Not missing anything! The load balancer would totally work; the only issue
is the expense (theyre priced based on the number [and size!?] of the
requests) and it would be cheaper to just implement it myself--as you say,
I'm just using a round robin. But the nginx suggestion is interesting; Ill
look into it (coming from academia i realize i have very limited experience
in the practicalities of these kinda things). The round robin has nice
properties in terms of expected load value, but it could still potentially
dispatch many requests to the same machine. Hence it would be nice to query
the servers for their queue sizes or number of pending batches, for
instance.
On Saturday, April 30, 2016, Viksit Gaur [email protected] wrote:
I might be missing something but - why not use a simple load balancer such
as nginx/haproxy or the amazon Elastic LB in case you're on AWS, for this?If it's the same model on all machines, a simple round robin should work,
and you could expose a simple /status endpoint on your server which the
load balancer knows how to read and not direct requests to?—
You are receiving this because you authored the thread.

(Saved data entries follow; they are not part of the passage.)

theorem State.openRead_keeps {Q : List Instr} {s : State} {id : Nat} {r : Req} {v : Line} (h : s.Keeps Q) :
    (State.openRead s id r v).Keeps Q := by
  unfold State.openRead
  repeat' first
    | with_reducible assumption | with_reducible apply State.deliverPoison_keeps | with_reducible apply State.deliver_keeps
    | with_reducible apply State.telPier_keeps | with_reducible apply State.setReq_keeps
    | with_reducible apply State.tagFail_keeps | with_reducible apply keeps_ite
    | (extract_lets +onlyGivenNames x; (have : True := by clear_value x; clear * - x; exact is_state (by assumption)); clear this; refine (fun hx => ?_ : State.Keeps Q x → _) ?_ <;> [clear_value x; (dsimp -zeta only [x]; clear x)])
    | (extract_lets +onlyGivenNames x; clear_value x) | fail_if_no_progress with_reducible rw [keeps_mk] | split
    | dsimp -zeta only

theorem State.dirLoad_keeps {Q : List Instr} {s : State} {line : Nat} {d0 : DirF} {dirty : Bool} (h : s.Keeps Q) :
    (State.dirLoad s line d0 dirty).Keeps Q := by
  unfold State.dirLoad
  repeat' first
    | with_reducible assumption | with_reducible apply State.fixDir_keeps | with_reducible apply State.dirSet_keeps
    | (with_reducible apply keeps_fst; with_reducible apply State.fixDir_keeps) | with_reducible apply keeps_ite
    | with_reducible exact keeps_fst (by with_reducible assumption) | with_reducible apply pkeeps_ite
    | with_reducible exact pkeeps_eq (by assumption) (by assumption) | with_reducible refine pkeeps_eq (by assumption) ?_
    | with_reducible exact keeps_of_p (by with_reducible assumption)
    | (extract_lets +onlyGivenNames x; (have : True := by clear_value x; clear * - x; exact is_state (by assumption)); clear this; refine (fun hx => ?_ : State.Keeps Q x → _) ?_ <;> [clear_value x; (dsimp -zeta only [x]; clear x)])
    | (extract_lets +onlyGivenNames x; (have : True := by clear_value x; clear * - x; exact is_pair (by assumption)); clear this; refine (fun hx => ?_ : PKeeps Q x → _) ?_ <;> [clear_value x; (dsimp -zeta only [x]; clear x)])
    | (extract_lets +onlyGivenNames x; clear_value x) | split | dsimp -zeta only | with_reducible apply pkeeps_mk

theorem State.orderReq_keeps {Q : List Instr} {s : State} {id : Nat} {r : Req} (h : s.Keeps Q) :
    (State.orderReq s id r).Keeps Q := by
  unfold State.orderReq
  repeat' first
    | with_reducible assumption | with_reducible apply State.markDirty_keeps | with_reducible apply State.dataStage_keeps
    | with_reducible apply State.telHub_keeps | with_reducible apply State.put_keeps
    | with_reducible apply State.snoopStage_keeps | with_reducible apply State.dirWay_keeps
    | with_reducible apply State.dirLoad_keeps | with_reducible apply State.setReq_keeps | with_reducible apply keeps_ite
    | with_reducible exact nkeeps_none | with_reducible apply nkeeps_some | with_reducible apply nkeeps_ite
    | with_reducible refine nkeeps_eq (by assumption) ?_ | with_reducible exact keeps_of_n (by with_reducible assumption)
    | with_reducible apply nkeeps_getD
    | (extract_lets +onlyGivenNames x; (have : True := by clear_value x; clear * - x; exact is_state (by assumption)); clear this; refine (fun hx => ?_ : State.Keeps Q x → _) ?_ <;> [clear_value x; (dsimp -zeta only [x]; clear x)])
    | (extract_lets +onlyGivenNames x; (have : True := by clear_value x; clear * - x; exact is_opt (by assumption)); clear this; refine (fun hx => ?_ : NKeeps Q x → _) ?_ <;> [clear_value x; (dsimp -zeta only [x]; clear x)])
    | (extract_lets +onlyGivenNames x; clear_value x) | fail_if_no_progress with_reducible rw [keeps_mk] | split
    | dsimp -zeta only

theorem State.enterHome_keeps {Q : List Instr} {s : State} {id : Nat} {r : Req} (h : s.Keeps Q) :
    (State.enterHome s id r).Keeps Q := by
  unfold State.enterHome
  repeat' first
    | with_reducible assumption | with_reducible apply State.makeWay_keeps | with_reducible apply State.setReq_keeps
    | with_reducible apply State.orderReq_keeps | with_reducible apply keeps_ite
    | (extract_lets +onlyGivenNames x; (have : True := by clear_value x; clear * - x; exact is_state (by assumption)); clear this; refine (fun hx => ?_ : State.Keeps Q x → _) ?_ <;> [clear_value x; (dsimp -zeta only [x]; clear x)])
    | (extract_lets +onlyGivenNames x; clear_value x) | fail_if_no_progress with_reducible rw [keeps_mk] | split
    | dsimp -zeta only

theorem State.unchain_keeps {Q : List Instr} {n : Nat} : ∀ {s : State}, s.Keeps Q → (State.unchain n s).Keeps Q := by
  induction n with
  | zero => intro s h; exact h
  | succ n ih =>
    intro s h
    unfold State.unchain
    split
    · exact ih (State.orderReq_keeps h)
    · exact h

theorem State.wakeReq_keeps {Q : List Instr} {s : State} {id : Nat} (h : s.Keeps Q) :
    (State.wakeReq s id).Keeps Q := by
  unfold State.wakeReq
  repeat' first
    | with_reducible assumption | with_reducible apply State.deliver_keeps | with_reducible apply State.snoopStage_keeps
    | with_reducible apply State.dataStage_keeps | with_reducible apply State.storeLine_keeps
    | with_reducible apply State.openRead_keeps | with_reducible apply keeps_ite
    | (extract_lets +onlyGivenNames x; (have : True := by clear_value x; clear * - x; exact is_state (by assumption)); clear this; refine (fun hx => ?_ : State.Keeps Q x → _) ?_ <;> [clear_value x; (dsimp -zeta only [x]; clear x)])
    | (extract_lets +onlyGivenNames x; clear_value x) | fail_if_no_progress with_reducible rw [keeps_mk] | split
    | dsimp -zeta only

theorem State.release_keeps {Q : List Instr} {s : State} (h : s.Keeps Q) :
    (State.release s).Keeps Q := by
  unfold State.release
  repeat' first
    | with_reducible assumption | with_reducible apply State.wakeReq_keeps | with_reducible apply State.unchain_keeps
    | with_reducible apply keeps_ite | with_reducible refine keeps_foldl (fun _ _ _ => ?_) ?_
    | with_reducible refine nkeeps_foldl (fun _ _ _ => ?_) ?_ | with_reducible refine npkeeps_foldl (fun _ _ _ => ?_) ?_
    | (extract_lets +onlyGivenNames x; (have : True := by clear_value x; clear * - x; exact is_state (by assumption)); clear this; refine (fun hx => ?_ : State.Keeps Q x → _) ?_ <;> [clear_value x; (dsimp -zeta only [x]; clear x)])
    | (extract_lets +onlyGivenNames x; clear_value x) | split | dsimp -zeta only

theorem State.flushStep_keeps {Q : List Instr} {s : State} (h : s.Keeps Q) :
    (State.flushStep s).Keeps Q := by
  unfold State.flushStep
  repeat' first
    | with_reducible assumption | with_reducible apply State.recallNamed_keeps | with_reducible apply State.put_keeps
    | with_reducible apply keeps_ite | with_reducible refine keeps_foldl (fun _ _ _ => ?_) ?_
    | with_reducible refine nkeeps_foldl (fun _ _ _ => ?_) ?_ | with_reducible refine npkeeps_foldl (fun _ _ _ => ?_) ?_
    | (extract_lets +onlyGivenNames x; (have : True := by clear_value x; clear * - x; exact is_state (by assumption)); clear this; refine (fun hx => ?_ : State.Keeps Q x → _) ?_ <;> [clear_value x; (dsimp -zeta only [x]; clear x)])
    | (extract_lets +onlyGivenNames x; clear_value x) | fail_if_no_progress with_reducible rw [keeps_mk] | split
    | dsimp -zeta only

theorem State.sendWaiting_keeps {Q : List Instr} {s : State} {p : Nat} {tag : Nat} (h : s.Keeps Q) :
    (State.sendWaiting s p tag).Keeps Q := by
  unfold State.sendWaiting
  repeat' first
    | with_reducible assumption | with_reducible apply State.issueSnoop_keeps | with_reducible apply keeps_ite
    | (extract_lets +onlyGivenNames x; (have : True := by clear_value x; clear * - x; exact is_state (by assumption)); clear this; refine (fun hx => ?_ : State.Keeps Q x → _) ?_ <;> [clear_value x; (dsimp -zeta only [x]; clear x)])
    | (extract_lets +onlyGivenNames x; clear_value x) | fail_if_no_progress with_reducible rw [keeps_mk] | split
    | dsimp -zeta only
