theorem State.hold_keeps {Q : List Instr} {s : State} {id : Nat} {r : Req} {ph : Phase} (h : s.Keeps Q) :
    (State.hold s id r ph).Keeps Q := by
  unfold State.hold
  repeat' first
    | with_reducible assumption | with_reducible apply State.setReq_keeps | with_reducible apply State.telPort_keeps
    | with_reducible apply keeps_ite | fail_if_no_progress with_reducible rw [keeps_mk] | split | dsimp -zeta only

theorem State.toHome_keeps {Q : List Instr} {s : State} {id : Nat} {r : Req} {leaf : Nat} {lvl : Nat} (h : s.Keeps Q) :
    (State.toHome s id r leaf lvl).Keeps Q := by
  unfold State.toHome
  repeat' first
    | with_reducible assumption | with_reducible apply State.pacerTake_keeps | with_reducible apply State.enterHome_keeps
    | with_reducible apply keeps_ite
    | (extract_lets +onlyGivenNames x; (have : True := by clear_value x; clear * - x; exact is_state (by assumption)); clear this; refine (fun hx => ?_ : State.Keeps Q x → _) ?_ <;> [clear_value x; (dsimp -zeta only [x]; clear x)])
    | (extract_lets +onlyGivenNames x; clear_value x) | fail_if_no_progress with_reducible rw [keeps_mk] | split
    | dsimp -zeta only

theorem State.resolveM_keeps {Q : List Instr} {s : State} {id : Nat} {r : Req} {b : Bursts} (h : s.Keeps Q) :
    (State.resolveM s id r b).Keeps Q := by
  unfold State.resolveM
  repeat' first
    | with_reducible assumption | with_reducible apply State.tlbDrop_keeps | with_reducible apply State.startWalk_keeps
    | with_reducible apply State.hold_keeps | with_reducible apply State.casEntry_keeps
    | with_reducible apply State.raiseHold_keeps | with_reducible apply State.toHome_keeps
    | (with_reducible apply keeps_fst; with_reducible apply State.casEntry_keeps) | with_reducible apply keeps_ite
    | with_reducible exact keeps_fst (by with_reducible assumption) | with_reducible apply pkeeps_ite
    | with_reducible exact pkeeps_eq (by assumption) (by assumption) | with_reducible refine pkeeps_eq (by assumption) ?_
    | with_reducible exact keeps_of_p (by with_reducible assumption) | fail_if_no_progress with_reducible rw [keeps_mk]
    | split | dsimp -zeta only | with_reducible apply pkeeps_mk

theorem State.askAllocation_keeps {Q : List Instr} {s : State} {id : Nat} {r : Req} {leaf : Nat} {lvl : Nat} (h : s.Keeps Q) :
    (State.askAllocation s id r leaf lvl).Keeps Q := by
  unfold State.askAllocation
  repeat' first
    | with_reducible assumption | with_reducible apply State.raiseHold_keeps | with_reducible apply State.complete_keeps
    | with_reducible apply State.hold_keeps | with_reducible apply State.tlbDrop_keeps
    | with_reducible apply State.startWalk_keeps | with_reducible apply State.casEntry_keeps
    | with_reducible apply State.setEng_keeps | (with_reducible apply keeps_fst; with_reducible apply State.casEntry_keeps)
    | with_reducible apply keeps_ite | with_reducible exact keeps_fst (by with_reducible assumption)
    | with_reducible apply pkeeps_ite | with_reducible exact pkeeps_eq (by assumption) (by assumption)
    | with_reducible refine pkeeps_eq (by assumption) ?_ | with_reducible exact keeps_of_p (by with_reducible assumption)
    | (extract_lets +onlyGivenNames x; (have : True := by clear_value x; clear * - x; exact is_state (by assumption)); clear this; refine (fun hx => ?_ : State.Keeps Q x → _) ?_ <;> [clear_value x; (dsimp -zeta only [x]; clear x)])
    | (extract_lets +onlyGivenNames x; (have : True := by clear_value x; clear * - x; exact is_pair (by assumption)); clear this; refine (fun hx => ?_ : PKeeps Q x → _) ?_ <;> [clear_value x; (dsimp -zeta only [x]; clear x)])
    | (extract_lets +onlyGivenNames x; clear_value x) | fail_if_no_progress with_reducible rw [keeps_mk] | split
    | dsimp -zeta only | with_reducible apply pkeeps_mk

Reply to this email directly or view it on GitHub
#60 (comment)
Nick Dufour
Machine Learning Engineer
Neon Labs https://www.neon-lab.com/
from serving.
Ah - I would say though, that not knowing how large your requests are, Amazon ELBs and Google Cloud charge $0.025 an hour, which for 30 days is $18, and $0.008 per GB, which for 100GB would be $0.8 :) [And less messing around with nginx config settings]
from serving.
@eriophora Have you looked at the "Serving Inception Model with TensorFlow Serving and Kubernetes" tutorial on TensorFlow? They show how to "pack" model into a Docker container and later run several containers with Kubernetes, which also provides a load balancer out-of-the-box (see here), it's even included in their example setting.
from serving.
I use Nginx to implement load banlancing of multiple dockerized Tensorflow-serving.
Because Nginx starts to support gRPC from1.13.10.
I run multiple dockerized Tensorflow-serving servers to serve the same model, and proxy them by a nginx sever. I runned pressure test using jmeter, and then try to restart the containters. The result shows that the clients can have a continuous and uninterrupted service.
But there still one problem. Sometimes when I restart the containers, one request may be failed (only one because my model server deal one request at the same time). My clients report as below:
grpc._channel._Rendezvous: <_Rendezvous of RPC that terminated with:
status = StatusCode.CANCELLED
details = "Received http2 header with status: 502"
debug_error_string = "{"created":"@1543454947.014000000","description":"Received http2 :status header with non-200 OK status","file":"src/core/ext/filters/http/client/http_client_filter.cc","file_line":100,"grpc_message":"Received http2 header with status: 502","grpc_status":1,"value":"502"}"
I guess that because when I restarted the docker (within server), It's just dealing a request. And when its process received a stop signal, it closed immediatelly without finishing dealing that request.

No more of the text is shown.